◆ **Requirement**:
How many lines in the listing below include the word "toRat"? Reply with the count alone.

◆ **Exercise data**:

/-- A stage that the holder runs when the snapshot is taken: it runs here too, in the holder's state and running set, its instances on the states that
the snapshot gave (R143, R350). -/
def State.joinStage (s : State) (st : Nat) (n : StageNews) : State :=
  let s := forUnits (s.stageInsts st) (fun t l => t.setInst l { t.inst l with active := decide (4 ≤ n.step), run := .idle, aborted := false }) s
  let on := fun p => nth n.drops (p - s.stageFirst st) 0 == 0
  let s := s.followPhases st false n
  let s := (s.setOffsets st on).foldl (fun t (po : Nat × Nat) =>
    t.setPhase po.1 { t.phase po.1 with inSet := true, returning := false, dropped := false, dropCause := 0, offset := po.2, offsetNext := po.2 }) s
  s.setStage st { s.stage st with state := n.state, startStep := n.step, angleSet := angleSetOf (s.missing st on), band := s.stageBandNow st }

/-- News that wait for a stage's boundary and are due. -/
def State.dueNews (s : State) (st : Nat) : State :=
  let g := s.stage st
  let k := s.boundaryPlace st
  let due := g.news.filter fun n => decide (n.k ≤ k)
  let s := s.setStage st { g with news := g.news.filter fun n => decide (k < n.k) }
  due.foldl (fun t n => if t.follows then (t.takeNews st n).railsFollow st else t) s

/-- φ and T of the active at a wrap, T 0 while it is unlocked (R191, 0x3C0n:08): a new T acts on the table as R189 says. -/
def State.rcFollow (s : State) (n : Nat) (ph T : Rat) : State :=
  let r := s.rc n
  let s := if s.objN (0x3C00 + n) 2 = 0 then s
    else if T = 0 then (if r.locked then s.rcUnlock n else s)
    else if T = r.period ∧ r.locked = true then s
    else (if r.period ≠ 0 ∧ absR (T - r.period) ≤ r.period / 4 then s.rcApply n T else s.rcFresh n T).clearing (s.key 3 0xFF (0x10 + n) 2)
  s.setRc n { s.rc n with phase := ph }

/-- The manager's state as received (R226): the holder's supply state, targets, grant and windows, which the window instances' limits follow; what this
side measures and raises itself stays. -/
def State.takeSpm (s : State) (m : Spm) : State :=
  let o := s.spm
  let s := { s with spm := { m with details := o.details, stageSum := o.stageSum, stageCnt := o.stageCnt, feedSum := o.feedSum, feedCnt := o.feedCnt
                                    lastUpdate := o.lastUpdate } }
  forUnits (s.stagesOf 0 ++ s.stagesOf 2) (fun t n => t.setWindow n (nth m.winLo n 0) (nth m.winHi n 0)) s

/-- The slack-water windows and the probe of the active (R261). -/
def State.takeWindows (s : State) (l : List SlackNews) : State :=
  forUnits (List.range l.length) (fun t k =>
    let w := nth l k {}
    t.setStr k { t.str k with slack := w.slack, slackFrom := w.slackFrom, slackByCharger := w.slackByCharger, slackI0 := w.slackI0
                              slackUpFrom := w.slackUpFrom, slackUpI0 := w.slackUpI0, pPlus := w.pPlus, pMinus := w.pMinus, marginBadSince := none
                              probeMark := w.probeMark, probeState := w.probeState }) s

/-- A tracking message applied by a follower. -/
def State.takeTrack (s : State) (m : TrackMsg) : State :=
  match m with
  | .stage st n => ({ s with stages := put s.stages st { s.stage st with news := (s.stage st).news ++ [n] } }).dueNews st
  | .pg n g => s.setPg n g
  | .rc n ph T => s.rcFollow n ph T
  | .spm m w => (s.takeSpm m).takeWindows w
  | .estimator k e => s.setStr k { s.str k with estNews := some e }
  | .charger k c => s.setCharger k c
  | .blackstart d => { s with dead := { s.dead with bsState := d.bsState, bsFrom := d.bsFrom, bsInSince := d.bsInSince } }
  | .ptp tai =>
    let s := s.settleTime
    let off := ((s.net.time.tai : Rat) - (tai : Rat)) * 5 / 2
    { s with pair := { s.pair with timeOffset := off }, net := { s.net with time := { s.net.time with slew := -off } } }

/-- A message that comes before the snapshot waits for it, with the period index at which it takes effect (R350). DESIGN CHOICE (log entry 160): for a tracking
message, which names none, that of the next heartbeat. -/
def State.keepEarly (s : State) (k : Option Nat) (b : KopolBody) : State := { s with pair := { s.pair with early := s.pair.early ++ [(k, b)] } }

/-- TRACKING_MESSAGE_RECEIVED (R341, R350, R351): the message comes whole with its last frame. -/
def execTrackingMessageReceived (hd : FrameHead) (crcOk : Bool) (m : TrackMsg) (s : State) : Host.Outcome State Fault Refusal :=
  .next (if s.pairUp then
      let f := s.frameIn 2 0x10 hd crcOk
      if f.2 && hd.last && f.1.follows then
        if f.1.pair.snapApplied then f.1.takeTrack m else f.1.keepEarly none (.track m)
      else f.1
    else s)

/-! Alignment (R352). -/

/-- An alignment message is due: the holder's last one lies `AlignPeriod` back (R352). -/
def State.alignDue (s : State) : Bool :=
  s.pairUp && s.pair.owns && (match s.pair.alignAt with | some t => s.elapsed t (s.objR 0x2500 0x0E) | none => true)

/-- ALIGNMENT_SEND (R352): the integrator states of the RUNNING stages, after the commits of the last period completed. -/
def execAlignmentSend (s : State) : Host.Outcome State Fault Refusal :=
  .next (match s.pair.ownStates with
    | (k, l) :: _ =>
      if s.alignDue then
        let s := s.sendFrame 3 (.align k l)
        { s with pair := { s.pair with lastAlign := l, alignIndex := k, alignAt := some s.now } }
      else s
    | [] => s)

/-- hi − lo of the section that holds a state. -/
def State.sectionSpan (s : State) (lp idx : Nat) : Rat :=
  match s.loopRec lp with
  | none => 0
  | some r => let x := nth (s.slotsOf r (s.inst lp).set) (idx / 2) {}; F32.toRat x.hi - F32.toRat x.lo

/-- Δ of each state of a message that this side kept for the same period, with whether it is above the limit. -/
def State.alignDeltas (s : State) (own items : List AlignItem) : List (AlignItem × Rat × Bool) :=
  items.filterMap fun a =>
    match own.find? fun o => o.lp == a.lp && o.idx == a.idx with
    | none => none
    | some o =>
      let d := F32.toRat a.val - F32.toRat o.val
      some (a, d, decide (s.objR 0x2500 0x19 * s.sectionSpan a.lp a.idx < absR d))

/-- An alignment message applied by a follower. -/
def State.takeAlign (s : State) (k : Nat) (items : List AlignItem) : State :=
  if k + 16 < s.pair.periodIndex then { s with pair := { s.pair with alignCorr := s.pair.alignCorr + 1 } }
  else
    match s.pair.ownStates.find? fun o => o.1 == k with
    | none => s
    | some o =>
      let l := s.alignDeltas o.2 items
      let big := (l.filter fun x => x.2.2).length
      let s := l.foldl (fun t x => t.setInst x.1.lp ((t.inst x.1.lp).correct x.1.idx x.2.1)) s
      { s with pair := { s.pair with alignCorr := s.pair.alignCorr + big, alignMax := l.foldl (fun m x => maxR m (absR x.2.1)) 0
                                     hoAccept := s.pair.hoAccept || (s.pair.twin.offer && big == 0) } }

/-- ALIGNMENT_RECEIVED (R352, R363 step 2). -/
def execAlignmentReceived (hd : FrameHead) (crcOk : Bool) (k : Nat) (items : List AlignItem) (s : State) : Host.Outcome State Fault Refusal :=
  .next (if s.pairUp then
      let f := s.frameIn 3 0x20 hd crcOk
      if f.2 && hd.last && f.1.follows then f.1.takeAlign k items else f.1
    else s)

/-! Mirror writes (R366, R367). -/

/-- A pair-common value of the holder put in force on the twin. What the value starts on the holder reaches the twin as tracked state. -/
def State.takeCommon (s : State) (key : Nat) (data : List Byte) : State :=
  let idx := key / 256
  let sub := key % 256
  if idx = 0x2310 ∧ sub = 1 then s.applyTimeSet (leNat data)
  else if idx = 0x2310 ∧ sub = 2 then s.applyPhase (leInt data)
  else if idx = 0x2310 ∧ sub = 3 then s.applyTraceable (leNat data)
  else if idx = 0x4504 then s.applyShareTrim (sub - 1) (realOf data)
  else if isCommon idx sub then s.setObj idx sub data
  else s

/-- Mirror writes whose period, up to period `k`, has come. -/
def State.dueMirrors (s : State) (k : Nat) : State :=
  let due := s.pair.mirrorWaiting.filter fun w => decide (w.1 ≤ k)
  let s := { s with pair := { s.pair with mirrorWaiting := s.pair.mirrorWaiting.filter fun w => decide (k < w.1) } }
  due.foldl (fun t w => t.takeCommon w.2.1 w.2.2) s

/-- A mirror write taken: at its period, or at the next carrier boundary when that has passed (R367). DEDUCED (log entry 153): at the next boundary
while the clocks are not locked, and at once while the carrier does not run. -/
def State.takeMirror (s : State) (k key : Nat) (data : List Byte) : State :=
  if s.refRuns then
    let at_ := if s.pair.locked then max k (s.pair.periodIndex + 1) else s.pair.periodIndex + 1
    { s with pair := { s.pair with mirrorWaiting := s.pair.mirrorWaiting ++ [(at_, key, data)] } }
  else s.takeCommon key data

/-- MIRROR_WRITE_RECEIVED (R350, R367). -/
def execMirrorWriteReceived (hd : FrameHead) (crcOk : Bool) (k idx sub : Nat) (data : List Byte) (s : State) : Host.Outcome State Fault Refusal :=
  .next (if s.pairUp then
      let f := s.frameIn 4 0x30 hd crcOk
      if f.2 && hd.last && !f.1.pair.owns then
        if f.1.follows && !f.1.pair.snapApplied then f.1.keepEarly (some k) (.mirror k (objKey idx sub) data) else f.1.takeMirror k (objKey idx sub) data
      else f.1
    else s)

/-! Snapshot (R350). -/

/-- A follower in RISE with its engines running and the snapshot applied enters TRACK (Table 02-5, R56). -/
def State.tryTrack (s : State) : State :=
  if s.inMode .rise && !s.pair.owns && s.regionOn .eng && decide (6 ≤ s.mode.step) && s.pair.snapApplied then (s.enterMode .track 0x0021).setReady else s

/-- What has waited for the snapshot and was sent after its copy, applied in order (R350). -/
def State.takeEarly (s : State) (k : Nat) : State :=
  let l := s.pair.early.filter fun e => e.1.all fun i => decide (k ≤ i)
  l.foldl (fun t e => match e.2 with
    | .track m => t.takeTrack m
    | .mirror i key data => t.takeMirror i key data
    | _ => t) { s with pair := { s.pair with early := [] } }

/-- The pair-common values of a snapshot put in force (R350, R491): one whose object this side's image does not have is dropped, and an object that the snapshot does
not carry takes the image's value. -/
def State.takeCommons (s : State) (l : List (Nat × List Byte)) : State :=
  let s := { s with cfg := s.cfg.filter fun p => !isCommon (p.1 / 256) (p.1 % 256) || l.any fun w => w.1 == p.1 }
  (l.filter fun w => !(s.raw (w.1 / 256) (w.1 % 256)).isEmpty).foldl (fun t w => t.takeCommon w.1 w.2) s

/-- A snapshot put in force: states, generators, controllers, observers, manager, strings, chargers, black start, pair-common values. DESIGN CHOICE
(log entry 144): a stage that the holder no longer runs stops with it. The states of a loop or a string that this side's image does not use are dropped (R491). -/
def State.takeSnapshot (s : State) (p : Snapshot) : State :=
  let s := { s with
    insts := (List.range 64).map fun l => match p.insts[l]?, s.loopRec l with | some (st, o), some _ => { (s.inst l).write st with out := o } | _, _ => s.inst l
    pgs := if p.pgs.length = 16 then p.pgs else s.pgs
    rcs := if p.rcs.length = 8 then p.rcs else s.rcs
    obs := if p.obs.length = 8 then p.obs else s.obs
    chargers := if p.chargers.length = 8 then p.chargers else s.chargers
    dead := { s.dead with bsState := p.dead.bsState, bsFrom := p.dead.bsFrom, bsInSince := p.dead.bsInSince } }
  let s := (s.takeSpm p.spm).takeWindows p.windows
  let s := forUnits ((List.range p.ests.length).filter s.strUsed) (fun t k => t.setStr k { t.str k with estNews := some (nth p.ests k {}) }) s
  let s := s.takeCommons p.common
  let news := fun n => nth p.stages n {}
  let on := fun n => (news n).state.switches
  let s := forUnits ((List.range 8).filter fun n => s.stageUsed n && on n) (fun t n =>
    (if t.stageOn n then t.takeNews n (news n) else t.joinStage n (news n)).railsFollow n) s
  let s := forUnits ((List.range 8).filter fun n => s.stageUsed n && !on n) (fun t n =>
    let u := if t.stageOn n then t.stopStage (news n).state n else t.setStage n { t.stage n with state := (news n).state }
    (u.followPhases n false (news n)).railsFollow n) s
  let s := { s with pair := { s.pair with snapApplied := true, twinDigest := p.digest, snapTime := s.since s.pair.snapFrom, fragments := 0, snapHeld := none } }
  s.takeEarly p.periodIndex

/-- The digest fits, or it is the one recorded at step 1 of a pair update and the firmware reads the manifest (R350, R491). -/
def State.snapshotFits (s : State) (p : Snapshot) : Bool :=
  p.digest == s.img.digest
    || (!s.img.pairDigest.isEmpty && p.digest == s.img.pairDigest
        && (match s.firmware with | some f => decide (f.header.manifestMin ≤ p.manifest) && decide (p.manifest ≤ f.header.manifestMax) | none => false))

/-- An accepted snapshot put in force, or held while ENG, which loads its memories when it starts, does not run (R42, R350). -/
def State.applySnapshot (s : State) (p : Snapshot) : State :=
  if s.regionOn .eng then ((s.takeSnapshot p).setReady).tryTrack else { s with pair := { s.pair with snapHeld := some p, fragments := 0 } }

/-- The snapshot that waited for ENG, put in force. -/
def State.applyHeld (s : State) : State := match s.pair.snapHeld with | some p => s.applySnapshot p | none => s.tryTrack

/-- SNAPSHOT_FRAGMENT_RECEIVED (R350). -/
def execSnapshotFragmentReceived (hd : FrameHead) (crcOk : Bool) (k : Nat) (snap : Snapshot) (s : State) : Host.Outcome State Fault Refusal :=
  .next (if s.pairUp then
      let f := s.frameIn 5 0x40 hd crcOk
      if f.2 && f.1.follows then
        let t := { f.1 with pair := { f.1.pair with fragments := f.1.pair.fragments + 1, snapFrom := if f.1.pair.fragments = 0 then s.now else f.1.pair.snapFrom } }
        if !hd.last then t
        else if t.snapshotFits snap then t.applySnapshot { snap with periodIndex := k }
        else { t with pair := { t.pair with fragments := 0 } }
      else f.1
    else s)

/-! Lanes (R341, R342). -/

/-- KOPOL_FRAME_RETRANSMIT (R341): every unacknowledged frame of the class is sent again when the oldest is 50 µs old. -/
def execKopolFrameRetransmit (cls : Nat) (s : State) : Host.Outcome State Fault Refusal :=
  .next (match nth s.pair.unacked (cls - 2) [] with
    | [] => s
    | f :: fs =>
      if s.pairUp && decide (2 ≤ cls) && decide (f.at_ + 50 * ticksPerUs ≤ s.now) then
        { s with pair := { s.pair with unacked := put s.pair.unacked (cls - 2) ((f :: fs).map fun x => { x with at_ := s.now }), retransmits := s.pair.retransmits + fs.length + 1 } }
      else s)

* * *

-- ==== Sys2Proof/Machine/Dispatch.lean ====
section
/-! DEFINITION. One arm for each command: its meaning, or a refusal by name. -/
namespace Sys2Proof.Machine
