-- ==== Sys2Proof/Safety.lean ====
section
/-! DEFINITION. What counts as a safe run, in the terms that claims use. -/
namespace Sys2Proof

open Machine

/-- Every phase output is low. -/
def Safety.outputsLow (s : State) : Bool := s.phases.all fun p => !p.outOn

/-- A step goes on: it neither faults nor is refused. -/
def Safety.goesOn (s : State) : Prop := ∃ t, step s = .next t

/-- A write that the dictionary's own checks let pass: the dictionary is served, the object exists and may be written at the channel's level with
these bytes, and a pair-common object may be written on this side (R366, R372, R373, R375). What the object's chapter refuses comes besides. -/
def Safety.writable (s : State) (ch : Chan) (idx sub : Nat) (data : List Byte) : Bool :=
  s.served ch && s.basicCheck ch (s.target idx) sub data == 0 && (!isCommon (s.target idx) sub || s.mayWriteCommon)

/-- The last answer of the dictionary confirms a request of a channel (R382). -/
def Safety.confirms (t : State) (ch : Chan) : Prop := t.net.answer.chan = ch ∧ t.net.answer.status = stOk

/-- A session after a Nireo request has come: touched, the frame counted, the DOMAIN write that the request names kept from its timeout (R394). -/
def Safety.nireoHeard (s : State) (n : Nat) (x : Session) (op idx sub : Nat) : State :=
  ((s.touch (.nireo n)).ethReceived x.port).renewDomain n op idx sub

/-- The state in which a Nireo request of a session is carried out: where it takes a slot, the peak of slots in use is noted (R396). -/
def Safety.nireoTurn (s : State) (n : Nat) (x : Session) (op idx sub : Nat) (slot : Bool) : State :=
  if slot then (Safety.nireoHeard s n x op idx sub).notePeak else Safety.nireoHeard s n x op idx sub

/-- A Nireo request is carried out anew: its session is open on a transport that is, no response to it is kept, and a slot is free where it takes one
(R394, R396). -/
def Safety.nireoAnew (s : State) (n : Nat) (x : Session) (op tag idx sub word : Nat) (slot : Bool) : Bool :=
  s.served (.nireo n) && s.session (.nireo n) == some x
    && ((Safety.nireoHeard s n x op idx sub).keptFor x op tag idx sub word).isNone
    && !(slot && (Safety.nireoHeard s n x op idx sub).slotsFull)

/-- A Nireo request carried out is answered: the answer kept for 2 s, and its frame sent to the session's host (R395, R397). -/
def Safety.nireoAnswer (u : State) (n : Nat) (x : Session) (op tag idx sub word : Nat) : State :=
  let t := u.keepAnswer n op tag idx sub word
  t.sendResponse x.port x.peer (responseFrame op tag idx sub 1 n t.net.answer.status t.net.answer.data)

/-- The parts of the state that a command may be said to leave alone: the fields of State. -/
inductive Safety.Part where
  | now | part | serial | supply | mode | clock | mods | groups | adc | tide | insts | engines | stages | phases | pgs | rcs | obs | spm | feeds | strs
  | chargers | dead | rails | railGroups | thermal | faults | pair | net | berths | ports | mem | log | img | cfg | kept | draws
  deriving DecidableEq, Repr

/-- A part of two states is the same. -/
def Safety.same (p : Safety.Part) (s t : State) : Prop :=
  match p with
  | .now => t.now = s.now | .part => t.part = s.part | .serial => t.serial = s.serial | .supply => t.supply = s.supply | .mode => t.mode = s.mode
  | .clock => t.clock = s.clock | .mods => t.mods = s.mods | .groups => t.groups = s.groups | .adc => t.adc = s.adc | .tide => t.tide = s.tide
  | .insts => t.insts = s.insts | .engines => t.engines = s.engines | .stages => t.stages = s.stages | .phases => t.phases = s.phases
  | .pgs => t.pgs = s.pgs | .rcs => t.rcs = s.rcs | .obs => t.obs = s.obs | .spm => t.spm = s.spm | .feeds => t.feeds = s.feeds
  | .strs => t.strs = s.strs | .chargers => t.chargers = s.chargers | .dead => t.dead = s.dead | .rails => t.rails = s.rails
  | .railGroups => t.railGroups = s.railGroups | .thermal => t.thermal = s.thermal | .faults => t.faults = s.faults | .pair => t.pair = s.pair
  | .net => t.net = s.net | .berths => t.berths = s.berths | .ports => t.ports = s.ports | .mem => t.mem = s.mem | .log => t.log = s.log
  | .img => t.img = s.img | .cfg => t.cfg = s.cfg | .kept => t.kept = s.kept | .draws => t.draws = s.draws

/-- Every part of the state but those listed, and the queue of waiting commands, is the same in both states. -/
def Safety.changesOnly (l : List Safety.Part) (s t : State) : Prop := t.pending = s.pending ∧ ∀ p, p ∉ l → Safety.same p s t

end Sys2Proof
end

◆ **Answer to this exercise**:
2